From the data below, repeat exactly the lines from the line with "relimitPath s p" to the line with "def hostPolarity (mode", both included.

___ Given records ___

-- ==== Sys2Proof/Machine/Paths.lean ====
section
/-! DEFINITION. What the commands and events of lanes and paths share: which PATH_CFG values stand (R90, R91, R93, R104,
R143), the pinned range (R87, R100), electrical idle and the way through it (R92, R98), entry to and exit from data
(R187, R189, R193), transmitter settings (R84, R113). -/

namespace Sys2Proof.Machine

/-! ### Values of PATH_CFG -/

/-- A PCI Express rate in kb/s (Table 4.3). -/
def pcieRate (r : Nat) : Bool := r == 2500000 || r == 5000000 || r == 8000000 || r == 16000000 || r == 32000000

/-- No field of PATH_CFG holds a reserved encoding, and none is set outside the modes that have it (Table 4.4, R91). -/
def pathFieldsOk (c : R40) : Bool :=
  pcMode c != 7 && fld c 36 35 != 3 && pcBond c != 3 && pcPclk c != 3 && decide (pcSub c ≤ 2) &&
  (pcMode c == 1 || (pcPclk c == 0 && pcBond c == 0)) && (pcMode c == 2 || (!pcFec c && pcSub c == 0))

/-- Width, clocking, buffer and rate that Table 4.3 permits in the mode (R90, R91, R104, R143). -/
def pathModeOk (c : R40) : Bool :=
  let rate := pcRate c
  match pcMode c with
  | 0 => c == 0
  | 1 => pcieRate rate && (pcPclk c != 0 || pcClk c) && (pcPclk c == 0 || !pcPinned c)
  | 2 =>
    (if pcSub c = 2 then rate == 25781250 && pcLanes c == 4 && pcClk c && pcPinned c && pcFec c
     else if pcSub c = 1 then rate == 25781250 else rate == 10312500) &&
    (pcClk c || (!pcPinned c && !pcFec c)) && (!pcFec c || pcPinned c)
  | 3 => rate == 1250000 && !pcPinned c
  | 4 => rate == 3125000 && !pcPinned c && pcLanes c == 4
  | 5 => decide (1000000 ≤ rate) && decide (rate ≤ 32000000) && pcPinned c
  | _ => decide (50000 ≤ rate) && decide (rate ≤ 1000000) && !pcPinned c

/-- PIN_LAT within the pinned range at a rate in kb/s: A + (3 + f) × 40 UI with f from 2 to 14; 0 asks for the centre
(R87, R100, R344). -/
def pinLatOk (lat rate : Nat) : Bool :=
  lat == 0 || (rate != 0 && decide (1600 * rate + 5 * 160000000000 ≤ lat * rate)
    && decide (lat * rate ≤ 1600 * rate + 17 * 160000000000))

/-- Paths of the bond group a PATH_CFG value names for a path (R93). -/
def bondMembers (p : PathId) (bond : Nat) : List PathId :=
  if bond = 1 then (List.finRange 4).filter fun q => q.val / 2 == p.val / 2
  else if bond = 2 then List.finRange 4
  else [p]

/-- R93: BOND is accepted under a Mould that declares every member with MODE 1, where every member has MODE 1, width x4 and
equal CLKSRC, PCLK, BUF, RATE and PIN_LAT: the rest of PATH_CFG. A formed group that keeps BOND changes as one (R343). -/
def bondOk (s : State) (p : PathId) (c : R40) : Bool :=
  pcBond c == 0 ||
  (pcMode c == 1 && pcLanes c == 4 &&
   (match s.seq.active with
    | some m => (bondMembers p (pcBond c)).all fun q => m.modes[q] == 1
    | none => false) &&
   ((s.paths[p].formed && pcBond c == pcBond s.paths[p].cfg) ||
    (bondMembers p (pcBond c)).all fun q =>
      q == p || (setFld s.paths[q].cfg 34 33 0 == setFld c 34 33 0 && s.paths[q].pinLat == s.paths[p].pinLat)))

/-- Check 3 of a PATH_CFG value for a path (R91, R93, R104, R143, R345). -/
def pathCfgOk (s : State) (p : PathId) (c : R40) : Bool :=
  pathFieldsOk c && pathModeOk c && bondOk s p c && (pcMode c == 0 || pinLatOk s.paths[p].pinLat.toNat (pcRate c))

/-- A path counts as DORMANT for the commands (R341). -/
def isDormant (s : State) (p : PathId) : Bool := s.paths[p].st == .dormant

/-- A member of a bond group that has not formed stays in electrical idle (R93). -/
def forming (x : Path) : Bool := pcBond x.cfg != 0 && !x.formed

/-- LSTATE code of a path state (R97). -/
def stCode (st : PathState) : Nat := match st with | .active => 0 | .idle => 1 | .dormant => 2

/-- A path's state set: changes between ACTIVE and IDLE counted, entry to and exit from DORMANT reported (R98). -/
def setPathState (s : State) (p : PathId) (st : PathState) : State :=
  let old := s.paths[p].st
  if old = st then s
  else
    let s := s.modPath p fun x => { x with st := st }
    if old = .dormant ∨ st = .dormant then raise s 0x0104 [by1 p.val, by1 (stCode old), by1 (stCode st)]
    else s.modPath p fun x => { x with changes := satInc x.changes }

/-- Every member of a path's group that is not DORMANT takes a state together (R98): DORMANT is left only as R406 says. -/
def setGroupState (s : State) (p : PathId) (st : PathState) : State :=
  (groupOf s p).foldl (fun s q => if s.paths[q].st = .dormant then s else setPathState s q st) s

/-! ### Entry to and exit from data -/

/-- A tracker forgets its reversals and moves by 4 again (R187). -/
def freshTracker (t : Tracker) : Tracker := { t with coarse := true, revs := 0, lastOut := none }

/-- A side leaves L0 or data: VALID and the gate end, the next measurement is the first again (R189, R193). -/
def leaveData (x : Side) : Side :=
  { x with
    fecWait := 0, calValid := false, adapted := false, gated := false, calm := 0, gatedN := 0, fresh := true, history := [], measUi := 0, measErr := 0, measErr1 := 0
    sparse := false, left := freshTracker x.left, right := freshTracker x.right
    top := freshTracker x.top, bottom := freshTracker x.bottom }

/-- A side enters L0 or data. Trackers keep the position they reached in training; where no measurement closed in training they
start at −8, +8, +10 and −10 (R187). -/
def enterData (x : Side) : Side :=
  let y := leaveData x
  if x.adapted then y
  else { y with left := { pos := -8 }, right := { pos := 8 }, top := { pos := 10 }, bottom := { pos := -10 } }

/-- Margining ends (R118). -/
def endMargin (x : Side) : Side :=
  { x with margin := none, deferred := none, marginN := 0, dkPhase := Vector.replicate 2 0, dkThr := Vector.replicate 2 0 }

/-- A receiver's requests end (R111, R124, R141). -/
def endRequests (x : Side) : Side := { x with reqRun := false, presets := [], eqAsk := none, krAsk := none, reqTried := [] }

/-- The single step tried next from a setting, of those not yet tried since the figure last rose; which of them comes first is not
stated: an open value chooses. None is left where no step raises the figure (R111, R141). -/
def nextStep {α : Type} (step : Fin 4 → Option α) (tried : List (Fin 4)) (open' : Nat) : Option (Fin 4 × α) :=
  let cs := ((List.finRange 4).filter fun n => !tried.contains n).filterMap fun n => (step n).map fun t => (n, t)
  cs[open' % cs.length]?

/-- What a lane shows in electrical idle, its buffers emptied (R92, R98). -/
def idleLane (x : Lane) : Lane :=
  { x with
    lock := Vector.replicate 2 false, ei := Vector.replicate 2 true, parked := false, fill := Vector.replicate 2 0
    seg := Vector.replicate 2 0, rr := Vector.replicate 2 false, align := Vector.replicate 2 false
    reqDone := Vector.replicate 2 false, rrSent := false, mismatch := false, joined := false }

/-- What a side shows in electrical idle: its transmitter idle, no margin command, no requests. -/
def idleSide (x : Side) : Side :=
  { endRequests (leaveData x) with txIdle := true, pinned := false, margin := none, deferred := none, reqBest := none, marginN := 0 }

/-- A pattern select in force; a change clears the checker and starts a new search (R455, R457). -/
def withPattern (sel : Byte) (x : Side) : Side :=
  if x.patSel = sel then x else { x with patSel := sel, chkLock := false, chkBits := 0, chkErrs := 0 }

/-- A side without loop-back and pattern (R453). -/
def clearTest (x : Side) : Side := { withPattern 0 x with loopDep := 0 }

/-- A depth or a pattern holds a side (R454). -/
def underTest (x : Side) : Bool := x.loopDep != 0 || x.patSel != 0

/-- A lane and both its sides in electrical idle. -/
def idleAll (s : State) (l : LaneId) : State :=
  ((s.modLane l idleLane).modSide (sideOf l 0) idleSide).modSide (sideOf l 1) idleSide

/-- Every receiver of a path's group sees electrical idle (R98). -/
def quietGroup (s : State) (p : PathId) : Bool :=
  (groupOf s p).all fun q => (lanesOf q).all fun l => !laneOn s l || (s.lanes[l].ei[0] && s.lanes[l].ei[1])

/-- An ACTIVE path whose receivers all see electrical idle enters IDLE, and its group with it (R98). -/
def idleIfQuiet (s : State) (p : PathId) : State :=
  if s.paths[p].st = .active ∧ quietGroup s p = true then setGroupState s p .idle else s

/-- A side whose depth and pattern end passes through electrical idle with its lane (R454). -/
def endTest (s : State) (i : SideId) : State :=
  if underTest s.sides[i] then idleIfQuiet (idleAll (s.modSide i clearTest) (laneOf i)) (pathOf i) else s

/-- A path's link is one link of several lanes: PCI Express, 100GBASE-KR4, 10GBASE-KX4 (Table 4.3). -/
def oneLink (c : R40) : Bool := pcMode c == 1 || pcMode c == 4 || (pcMode c == 2 && pcSub c == 2)

/-- The lane whose pages a lane's auto-negotiation runs on: lane 0 of a one-link path, else its own (R136). -/
def anLead (s : State) (l : LaneId) : LaneId :=
  if oneLink s.paths[pathOfLane l].cfg then laneIn (pathOfLane l) 0 else l

/-- The lane's auto-negotiation is skipped or over: its receivers start in the mode's datapath (R136 to R138). -/
def anOver (s : State) (l : LaneId) : Bool :=
  let x := s.lanes[anLead s l]
  bit s.lanes[l].bpCfg 37 || decide (2 ≤ x.seg[0].val) || decide (2 ≤ x.seg[1].val)

/-- A lane waits behind lane 0 of a one-link backplane path, its transmitters held in electrical idle (R136). -/
def anWaits (s : State) (l : LaneId) : Bool :=
  let c := s.paths[pathOfLane l].cfg
  decide (pcMode c ≠ 1) && oneLink c && l.val % 4 != 0 && !anOver s l

/-- Initial calibration of some side of a path has still to complete (R198). -/
def calibrating (s : State) (p : PathId) : Bool := (sidesOf p).any fun i => s.sides[i].calDue

/-- The transmitter that carries what a side receives may send: it is not held in electrical idle by a parked lane, by Held,
by a mismatch, by a wait for lane 0, by initial calibration, by a group that has not formed, or by a test (R93, R97, R123, R136,
R138, R198, R454). -/
def mayForward (s : State) (i : SideId) : Bool :=
  let x := s.lanes[laneOf i]
  let o := s.sides[opposite i]
  !x.parked && !x.mismatch && !(pcMode s.paths[pathOf i].cfg == 1 && s.paths[pathOf i].ltssm == 12) && !anWaits s (laneOf i) &&
  !calibrating s (pathOf i) && !forming s.paths[pathOf i] && !(underTest s.sides[i] && !underTest o) && o.loopDep != 1

/-- What a side receives leaves on the opposite transmitter, where nothing holds it in electrical idle (R98). -/
def forward (s : State) (i : SideId) : State :=
  if !s.lanes[laneOf i].ei[endOf i] && mayForward s i then s.modSide (opposite i) fun x => { x with txIdle := false } else s

/-- Both sides of the lanes in use of a path. -/
def sidesOn (s : State) (p : PathId) : List SideId := (sidesOf p).filter fun i => laneOn s (laneOf i)

/-- A path follows Held: transmitters idle, near-side terminations disconnected, buffers emptied, EQ_DONE cleared, margining over
(R123). Its PLL is back on REFCLK and common mode restored, wherever it stood in the L1 substates, DESIGN CHOICE (log entry 126). -/
def holdPath (s : State) (p : PathId) : State :=
  let s := s.modPath p fun x => { x with
    ltssm := 12, rateNow := 0, widthNow := 0, eqPhase := 0, eqDone := 0, pllInt := false, cmOff := false, found := 0 }
  let s := (sidesOn s p).foldl (fun s i => s.modSide i fun y => { endRequests (endMargin (leaveData y)) with txIdle := true }) s
  let s := ((lanesOf p).filter (laneOn s)).foldl (fun s l =>
    (s.modLane l fun y => { y with fill := Vector.replicate 2 0, parked := false, joined := false }).modSide (sideOf l 0)
      fun y => { y with term := false }) s
  relimitPath s p

/-- Terminations once a path is configured: none on a path that is off or a lane beyond its width; in PCI Express the near
ones wait for receiver detection (R89, R105). -/
def setTerm (s : State) (l : LaneId) : State :=
  let on := laneOn s l
  let near := on && pcMode s.paths[pathOfLane l].cfg != 1
  (s.modSide (sideOf l 0) fun x => { x with term := near }).modSide (sideOf l 1) fun x => { x with term := on }

/-- Receiver polarity outside PCI Express and KR is the host's (R95). -/
def hostPolarity (mode : Nat) (x : Side) : Side := if mode = 1 ∨ mode = 2 then x else { x with rxPol := x.rxHost }

/-- Initial calibration of a side that comes on from off: started, or skipped with its event where it is seeded (R198). -/
def startCal (s : State) (i : SideId) : State :=
  if bit s.sides[i].trim 20 then raise s 0x0301 [by1 i.val, 1, 0, 0] else s.modSide i fun x => { x with calDue := true }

___

* _Response for this exercise_:
  relimitPath s p

/-- Terminations once a path is configured: none on a path that is off or a lane beyond its width; in PCI Express the near
ones wait for receiver detection (R89, R105). -/
def setTerm (s : State) (l : LaneId) : State :=
  let on := laneOn s l
  let near := on && pcMode s.paths[pathOfLane l].cfg != 1
  (s.modSide (sideOf l 0) fun x => { x with term := near }).modSide (sideOf l 1) fun x => { x with term := on }

/-- Receiver polarity outside PCI Express and KR is the host's (R95). -/
def hostPolarity (mode : Nat) (x : Side) : Side := if mode = 1 ∨ mode = 2 then x else { x with rxPol := x.rxHost }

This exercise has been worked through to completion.